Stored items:

-- ==== Sys2Proof/Certificates/Slice0/Obligations.lean ====
section
/-! DEFINITION. The statements for the provers: what the rules of the spec say about this machine. -/

open Sys2Proof Sys2Proof.Machine

/-! ## Encoding (30_encoding.md) -/

/-- For every instruction, with every operand at every value, the decoder reads from its encoded word exactly that
instruction. The canonical bits of register shifts and register compares (log 28) are the encoder's choice. -/
def Obligations.DecodeOfEncodeIsTheInstruction : Prop :=
  ∀ i : Instr, decode (encode i) = some i

/-- Whatever word the decoder reads as an instruction differs from that instruction's encoded word at most in the bits
the instruction ignores: bits 11 to 8 of a register shift, bits 3 to 0 of a register compare (log 28). So no other
fixed bit may be cleared (log 10). -/
def Obligations.DecodedWordsMatchTheirPattern : Prop :=
  ∀ (w : IWord) (i : Instr), decode w = some i → (w ^^^ encode i) &&& ~~~i.ignoredBits = 0

/-- For every row of the decoding table a word written out from the spec decodes to the instruction it stands for (both
modes of formats 2 and 8, both values of PMD), and words with an unassigned code or with a fixed bit cleared decode
to none; that a cleared fixed bit makes the word undefined is decision D4 of the spec (log 10). -/
def Obligations.ListedWordsDecode : Prop :=
  decode 0b0001001100111011110000#22 = some (.addDirect .r0 0x0F) ∧
  decode 0b0110010001111111111110#22 = some (.incIndexed .a .i0 0xFE) ∧
  decode 0b0100101010001000000001#22 = some (.movePostinc .i1l .i1 0x01) ∧
  decode 0b0101101010100011001101#22 = some (.movePredec .ipl .i3 0x4D) ∧
  decode 0b0011100100111011101101#22 = some (.subdImm .r0 0x12) ∧
  decode 0b0011001110110011011110#22 = some (.mulReg3 .r0 .r1 .r2) ∧
  decode 0b0001101010101111111100#22 = some (.moveR3 .r3 .i0) ∧
  decode 0b0000101100100011111111#22 = some (.moveToIndexed .ipl .i0 0xFF) ∧
  decode 0b0000000111101000001101#22 = some (.moveToDirectImm 0xF2 0x85) ∧
  decode 0b1100101110000000011011#22 = some (.jzcAbs 0x1FE4) ∧
  decode 0b1110011111010110101011#22 = some (.callAbs 0x0A54) ∧
  decode 0b0010111011111111111110#22 = some (.freq 0b1110) ∧
  decode 0b0000111010110111111111#22 = some (.moveToR3 .r1 .i2) ∧
  decode 0b0000110100110100000001#22 = some (.moveToPostinc .r1 .i0 0x01) ∧
  decode 0b0000110100111111111111#22 = some (.moveToPredec .a .i0 0x7F) ∧
  decode 0b0000011011111000001111#22 = some (.moveToDirect .r0 0xF0) ∧
  decode 0b1000111111111111111111#22 = some .jumpIp ∧
  decode 0b1001101111111111111111#22 = some .jzsIp ∧
  decode 0b1010011111111111111111#22 = some .callIp ∧
  decode 0b1110101101111111111111#22 = some (.callsAbs 0x2000) ∧
  decode 0b1010101111111111111111#22 = some .callsIp ∧
  decode 0b1011011111111111111111#22 = some .push ∧
  decode 0b1111101011111111111111#22 = some .pop ∧
  decode 0b1111110011111111111111#22 = some .ret ∧
  decode 0b1111110001111111111111#22 = some .reti ∧
  decode 0b1111111111111111111111#22 = some .nop ∧
  decode 0b0010110111111111111111#22 = some .sflag ∧
  decode 0b0010111101111111111111#22 = some .halt ∧
  decode 0b0010111110111011111111#22 = some (.pmd false) ∧
  decode 0b0010111110111111111111#22 = some (.pmd true) ∧
  decode 0b1111111111111111111110#22 = none ∧ decode 0b0011001001111111111111#22 = none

The task: Print each entry exactly as it was written.

Written solution:
-- ==== Sys2Proof/Certificates/Slice0/Obligations.lean ====
section
/-! DEFINITION. The statements for the provers: what the rules of the spec say about this machine. -/

open Sys2Proof Sys2Proof.Machine

/-! ## Encoding (30_encoding.md) -/

/-- For every instruction, with every operand at every value, the decoder reads from its encoded word exactly that
instruction. The canonical bits of register shifts and register compares (log 28) are the encoder's choice. -/
def Obligations.DecodeOfEncodeIsTheInstruction : Prop :=
  ∀ i : Instr, decode (encode i) = some i

/-- Whatever word the decoder reads as an instruction differs from that instruction's encoded word at most in the bits
the instruction ignores: bits 11 to 8 of a register shift, bits 3 to 0 of a register compare (log 28). So no other
fixed bit may be cleared (log 10). -/
def Obligations.DecodedWordsMatchTheirPattern : Prop :=
  ∀ (w : IWord) (i : Instr), decode w = some i → (w ^^^ encode i) &&& ~~~i.ignoredBits = 0

/-- For every row of the decoding table a word written out from the spec decodes to the instruction it stands for (both
modes of formats 2 and 8, both values of PMD), and words with an unassigned code or with a fixed bit cleared decode
to none; that a cleared fixed bit makes the word undefined is decision D4 of the spec (log 10). -/
def Obligations.ListedWordsDecode : Prop :=
  decode 0b0001001100111011110000#22 = some (.addDirect .r0 0x0F) ∧
  decode 0b0110010001111111111110#22 = some (.incIndexed .a .i0 0xFE) ∧
  decode 0b0100101010001000000001#22 = some (.movePostinc .i1l .i1 0x01) ∧
  decode 0b0101101010100011001101#22 = some (.movePredec .ipl .i3 0x4D) ∧
  decode 0b0011100100111011101101#22 = some (.subdImm .r0 0x12) ∧
  decode 0b0011001110110011011110#22 = some (.mulReg3 .r0 .r1 .r2) ∧
  decode 0b0001101010101111111100#22 = some (.moveR3 .r3 .i0) ∧
  decode 0b0000101100100011111111#22 = some (.moveToIndexed .ipl .i0 0xFF) ∧
  decode 0b0000000111101000001101#22 = some (.moveToDirectImm 0xF2 0x85) ∧
  decode 0b1100101110000000011011#22 = some (.jzcAbs 0x1FE4) ∧
  decode 0b1110011111010110101011#22 = some (.callAbs 0x0A54) ∧
  decode 0b0010111011111111111110#22 = some (.freq 0b1110) ∧
  decode 0b0000111010110111111111#22 = some (.moveToR3 .r1 .i2) ∧
  decode 0b0000110100110100000001#22 = some (.moveToPostinc .r1 .i0 0x01) ∧
  decode 0b0000110100111111111111#22 = some (.moveToPredec .a .i0 0x7F) ∧
  decode 0b0000011011111000001111#22 = some (.moveToDirect .r0 0xF0) ∧
  decode 0b1000111111111111111111#22 = some .jumpIp ∧
  decode 0b1001101111111111111111#22 = some .jzsIp ∧
  decode 0b1010011111111111111111#22 = some .callIp ∧
  decode 0b1110101101111111111111#22 = some (.callsAbs 0x2000) ∧
  decode 0b1010101111111111111111#22 = some .callsIp ∧
  decode 0b1011011111111111111111#22 = some .push ∧
  decode 0b1111101011111111111111#22 = some .pop ∧
  decode 0b1111110011111111111111#22 = some .ret ∧
  decode 0b1111110001111111111111#22 = some .reti ∧
  decode 0b1111111111111111111111#22 = some .nop ∧
  decode 0b0010110111111111111111#22 = some .sflag ∧
  decode 0b0010111101111111111111#22 = some .halt ∧
  decode 0b0010111110111011111111#22 = some (.pmd false) ∧
  decode 0b0010111110111111111111#22 = some (.pmd true) ∧
  decode 0b1111111111111111111110#22 = none ∧ decode 0b0011001001111111111111#22 = none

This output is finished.